## EXERCISE OBJECTIVE
Every line of the data must be copied exactly.

*** Opening of SUPPLIED DATA ***

-- ==== Sys2Proof/Machine/Bus.lean ====
section
/-! DEFINITION. The host's bus accesses (20_memory.md R80 to R93): the register window of 10_state.md R32,
legality, the byte lanes, reads, writes and their side effects. -/

namespace Sys2Proof.Machine

/-- The control registers (R32). -/
inductive Reg where
  | id
  | cmd
  | status
  | cfg
  | len0
  | len1
  | outlen
  | inst
  | irqen
  deriving DecidableEq, Repr

/-- The byte buffers (R45). -/
inductive Buf where
  | in0
  | in1
  | out
  deriving DecidableEq, Repr

/-- Where a legal access falls: a register, or a byte offset in a buffer. -/
inductive Loc where
  | reg (r : Reg)
  | buf (b : Buf) (k : Nat)
  deriving DecidableEq, Repr

/-- The ID register's value (R33). -/
def idValue : Word := 0x474D0001

/-- Size in bytes (R82). -/
def sizeBytes : Size → Nat
  | .b1 => 1
  | .b2 => 2
  | .b4 => 4

/-- A register's window offset (R32). -/
def regOffset : Reg → Nat
  | .id => 0x00
  | .cmd => 0x04
  | .status => 0x08
  | .cfg => 0x0C
  | .len0 => 0x10
  | .len1 => 0x14
  | .outlen => 0x18
  | .inst => 0x1C
  | .irqen => 0x20

/-- The register at a window offset, if one starts there (R32). -/
def regAt (off : Nat) : Option Reg :=
  if off = 0x00 then some .id
  else if off = 0x04 then some .cmd
  else if off = 0x08 then some .status
  else if off = 0x0C then some .cfg
  else if off = 0x10 then some .len0
  else if off = 0x14 then some .len1
  else if off = 0x18 then some .outlen
  else if off = 0x1C then some .inst
  else if off = 0x20 then some .irqen
  else none

/-- A buffer's window offset (R32). -/
def bufBase : Buf → Nat
  | .in0 => in0Base
  | .in1 => in1Base
  | .out => outBase

/-- A buffer's capacity (00_scope.md R9). -/
def bufCap (c : Capacities) : Buf → Nat
  | .in0 => c.in0.val
  | .in1 => c.in1.val
  | .out => c.out.val

/-- The n bytes from window offset `a` on all lie in a buffer's mapped bytes (R84). -/
abbrev InBuf (c : Capacities) (b : Buf) (a n : Nat) : Prop := bufBase b ≤ a ∧ a + n ≤ bufBase b + bufCap c b

/-- Where an access at window offset `a` falls, or none for an ERROR access (R82, R83, R84): misaligned, a size
the location does not take, or a byte that is unmapped. -/
def locateAt (c : Capacities) (a : Nat) (size : Size) : Option Loc :=
  if a % sizeBytes size = 0 then
    if a < 0x10000 then
      if size = .b4 then (regAt a).map .reg else none
    else if InBuf c .in0 a (sizeBytes size) then some (.buf .in0 (a - in0Base))
    else if InBuf c .in1 a (sizeBytes size) then some (.buf .in1 (a - in1Base))
    else if InBuf c .out a (sizeBytes size) then some (.buf .out (a - outBase))
    else none
  else none

/-- Where an access falls (R80: offsets are 18 bits). -/
def locate (c : Capacities) (off : BitVec 18) (size : Size) : Option Loc := locateAt c off.toNat size

/-- A register as the host reads it (R33 to R43; a read of CMD gives 0, R34, R85). -/
def readReg (s : State) : Reg → Word
  | .id => idValue
  | .cmd => 0
  | .status => statusWord s.status
  | .cfg => cfgWord s.cfg
  | .len0 => s.len0
  | .len1 => s.len1
  | .outlen => s.outlen
  | .inst => instWord s.cipher s.hash
  | .irqen => irqenWord s.doneIe

/-- A write of a register while idle (R34, R36, R38, R39, R40, R43, R44, R85). -/
def writeReg (s : State) (d : Word) : Reg → State
  | .id => s
  | .cmd => accept s d
  | .status => { s with status := statusW1c s.status d }
  | .cfg => { s with cfg := cfgOfWord d }
  | .len0 => { s with len0 := d }
  | .len1 => { s with len1 := d }
  | .outlen => s
  | .inst => s
  | .irqen => { s with doneIe := d.getLsbD 0 }

/-- OUT byte k is the last command's result: idle and below OUTLEN (R48). -/
def outDefined (s : State) (k : Nat) : Bool := !s.status.busy && decide (k < s.outlen.toNat)

/-- An IN0 or IN1 byte as the host reads it: the stored byte (R88); a never-written one is unknown but
stable (R46, R91; entry 7). -/
def hostInByte (s : State) (a : Nat) : Byte := (readByte s.mem a).getD (Config.powerOnByte a)

/-- OUT byte k as the host reads it: the result's byte, or free draw n (R48, R88). -/
def hostOutByte (s : State) (k n : Nat) : Byte :=
  if outDefined s k then (readByte s.mem (outBase + k)).getD (Config.freeByte n) else Config.freeByte n

/-- The bytes a legal buffer read returns, lane 0 first (R86). -/
def hostBufBytes (s : State) (b : Buf) (k n : Nat) : Bytes :=
  match b with
  | .in0 => (List.range n).map (fun i => hostInByte s (in0Base + k + i))
  | .in1 => (List.range n).map (fun i => hostInByte s (in1Base + k + i))
  | .out => (List.range n).map (fun i => hostOutByte s (k + i) (s.draws + i))

/-- The data of a legal read (R86, R88). -/
def readData (s : State) (size : Size) : Loc → Word
  | .reg r => readReg s r
  | .buf b k => leWord (hostBufBytes s b k (sizeBytes size))

/-- How many free values a legal read takes: one for each OUT byte (R48). -/
def readDraws (size : Size) : Loc → Nat
  | .buf .out _ => sizeBytes size
  | _ => 0

/-- A read served (R82, R84, R88, R91): no side effect on the core's own state. -/
def busRead (s : State) (off : BitVec 18) (size : Size) : State :=
  match locate s.caps off size with
  | none => { s with replies := s.replies ++ [{ resp := .error, data := some 0 }] }
  | some l =>
    { s with
      replies := s.replies ++ [{ resp := .okay, data := some (readData s size l) }]
      draws := s.draws + readDraws size l }

/-- What a legal write does while idle (R36, R38, R85, R86). -/
def writeLoc (s : State) (size : Size) (d : Word) : Loc → State
  | .reg r => writeReg s d r
  | .buf .in0 k => { s with mem := writeBytes s.mem (in0Base + k) (leBytes d (sizeBytes size)) }
  | .buf .in1 k => { s with mem := writeBytes s.mem (in1Base + k) (leBytes d (sizeBytes size)) }
  | .buf .out _ => s

/-- A write served (R82, R84, R85, R87): dropped with WERR set while busy. -/
def busWrite (s : State) (off : BitVec 18) (size : Size) (d : Word) : State :=
  match locate s.caps off size with
  | none => { s with replies := s.replies ++ [{ resp := .error, data := none }] }
  | some l =>
    let t := if s.status.busy then { s with status := statusWerr s.status } else writeLoc s size d l
    { t with replies := t.replies ++ [{ resp := .okay, data := none }] }

/-- One access served, in one step (R91, R93). -/
def serveAccess (s : State) : Access → State
  | .read off size => busRead s off size
  | .write off size d => busWrite s off size d

end Sys2Proof.Machine
end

*** Close of SUPPLIED DATA ***

## RESULT OF THE EXERCISE
-- ==== Sys2Proof/Machine/Bus.lean ====
section
/-! DEFINITION. The host's bus accesses (20_memory.md R80 to R93): the register window of 10_state.md R32,
legality, the byte lanes, reads, writes and their side effects. -/

namespace Sys2Proof.Machine

/-- The control registers (R32). -/
inductive Reg where
  | id
  | cmd
  | status
  | cfg
  | len0
  | len1
  | outlen
  | inst
  | irqen
  deriving DecidableEq, Repr

/-- The byte buffers (R45). -/
inductive Buf where
  | in0
  | in1
  | out
  deriving DecidableEq, Repr

/-- Where a legal access falls: a register, or a byte offset in a buffer. -/
inductive Loc where
  | reg (r : Reg)
  | buf (b : Buf) (k : Nat)
  deriving DecidableEq, Repr

/-- The ID register's value (R33). -/
def idValue : Word := 0x474D0001

/-- Size in bytes (R82). -/
def sizeBytes : Size → Nat
  | .b1 => 1
  | .b2 => 2
  | .b4 => 4

/-- A register's window offset (R32). -/
def regOffset : Reg → Nat
  | .id => 0x00
  | .cmd => 0x04
  | .status => 0x08
  | .cfg => 0x0C
  | .len0 => 0x10
  | .len1 => 0x14
  | .outlen => 0x18
  | .inst => 0x1C
  | .irqen => 0x20

/-- The register at a window offset, if one starts there (R32). -/
def regAt (off : Nat) : Option Reg :=
  if off = 0x00 then some .id
  else if off = 0x04 then some .cmd
  else if off = 0x08 then some .status
  else if off = 0x0C then some .cfg
  else if off = 0x10 then some .len0
  else if off = 0x14 then some .len1
  else if off = 0x18 then some .outlen
  else if off = 0x1C then some .inst
  else if off = 0x20 then some .irqen
  else none

/-- A buffer's window offset (R32). -/
def bufBase : Buf → Nat
  | .in0 => in0Base
  | .in1 => in1Base
  | .out => outBase

/-- A buffer's capacity (00_scope.md R9). -/
def bufCap (c : Capacities) : Buf → Nat
  | .in0 => c.in0.val
  | .in1 => c.in1.val
  | .out => c.out.val

/-- The n bytes from window offset `a` on all lie in a buffer's mapped bytes (R84). -/
abbrev InBuf (c : Capacities) (b : Buf) (a n : Nat) : Prop := bufBase b ≤ a ∧ a + n ≤ bufBase b + bufCap c b

/-- Where an access at window offset `a` falls, or none for an ERROR access (R82, R83, R84): misaligned, a size
the location does not take, or a byte that is unmapped. -/
def locateAt (c : Capacities) (a : Nat) (size : Size) : Option Loc :=
  if a % sizeBytes size = 0 then
    if a < 0x10000 then
      if size = .b4 then (regAt a).map .reg else none
    else if InBuf c .in0 a (sizeBytes size) then some (.buf .in0 (a - in0Base))
    else if InBuf c .in1 a (sizeBytes size) then some (.buf .in1 (a - in1Base))
    else if InBuf c .out a (sizeBytes size) then some (.buf .out (a - outBase))
    else none
  else none

/-- Where an access falls (R80: offsets are 18 bits). -/
def locate (c : Capacities) (off : BitVec 18) (size : Size) : Option Loc := locateAt c off.toNat size

/-- A register as the host reads it (R33 to R43; a read of CMD gives 0, R34, R85). -/
def readReg (s : State) : Reg → Word
  | .id => idValue
  | .cmd => 0
  | .status => statusWord s.status
  | .cfg => cfgWord s.cfg
  | .len0 => s.len0
  | .len1 => s.len1
  | .outlen => s.outlen
  | .inst => instWord s.cipher s.hash
  | .irqen => irqenWord s.doneIe

/-- A write of a register while idle (R34, R36, R38, R39, R40, R43, R44, R85). -/
def writeReg (s : State) (d : Word) : Reg → State
  | .id => s
  | .cmd => accept s d
  | .status => { s with status := statusW1c s.status d }
  | .cfg => { s with cfg := cfgOfWord d }
  | .len0 => { s with len0 := d }
  | .len1 => { s with len1 := d }
  | .outlen => s
  | .inst => s
  | .irqen => { s with doneIe := d.getLsbD 0 }

/-- OUT byte k is the last command's result: idle and below OUTLEN (R48). -/
def outDefined (s : State) (k : Nat) : Bool := !s.status.busy && decide (k < s.outlen.toNat)

/-- An IN0 or IN1 byte as the host reads it: the stored byte (R88); a never-written one is unknown but
stable (R46, R91; entry 7). -/
def hostInByte (s : State) (a : Nat) : Byte := (readByte s.mem a).getD (Config.powerOnByte a)

/-- OUT byte k as the host reads it: the result's byte, or free draw n (R48, R88). -/
def hostOutByte (s : State) (k n : Nat) : Byte :=
  if outDefined s k then (readByte s.mem (outBase + k)).getD (Config.freeByte n) else Config.freeByte n

/-- The bytes a legal buffer read returns, lane 0 first (R86). -/
def hostBufBytes (s : State) (b : Buf) (k n : Nat) : Bytes :=
  match b with
  | .in0 => (List.range n).map (fun i => hostInByte s (in0Base + k + i))
  | .in1 => (List.range n).map (fun i => hostInByte s (in1Base + k + i))
  | .out => (List.range n).map (fun i => hostOutByte s (k + i) (s.draws + i))

/-- The data of a legal read (R86, R88). -/
def readData (s : State) (size : Size) : Loc → Word
  | .reg r => readReg s r
  | .buf b k => leWord (hostBufBytes s b k (sizeBytes size))

/-- How many free values a legal read takes: one for each OUT byte (R48). -/
def readDraws (size : Size) : Loc → Nat
  | .buf .out _ => sizeBytes size
  | _ => 0

/-- A read served (R82, R84, R88, R91): no side effect on the core's own state. -/
def busRead (s : State) (off : BitVec 18) (size : Size) : State :=
  match locate s.caps off size with
  | none => { s with replies := s.replies ++ [{ resp := .error, data := some 0 }] }
  | some l =>
    { s with
      replies := s.replies ++ [{ resp := .okay, data := some (readData s size l) }]
      draws := s.draws + readDraws size l }

/-- What a legal write does while idle (R36, R38, R85, R86). -/
def writeLoc (s : State) (size : Size) (d : Word) : Loc → State
  | .reg r => writeReg s d r
  | .buf .in0 k => { s with mem := writeBytes s.mem (in0Base + k) (leBytes d (sizeBytes size)) }
  | .buf .in1 k => { s with mem := writeBytes s.mem (in1Base + k) (leBytes d (sizeBytes size)) }
  | .buf .out _ => s

/-- A write served (R82, R84, R85, R87): dropped with WERR set while busy. -/
def busWrite (s : State) (off : BitVec 18) (size : Size) (d : Word) : State :=
  match locate s.caps off size with
  | none => { s with replies := s.replies ++ [{ resp := .error, data := none }] }
  | some l =>
    let t := if s.status.busy then { s with status := statusWerr s.status } else writeLoc s size d l
    { t with replies := t.replies ++ [{ resp := .okay, data := none }] }

/-- One access served, in one step (R91, R93). -/
def serveAccess (s : State) : Access → State
  | .read off size => busRead s off size
  | .write off size d => busWrite s off size d

end Sys2Proof.Machine
end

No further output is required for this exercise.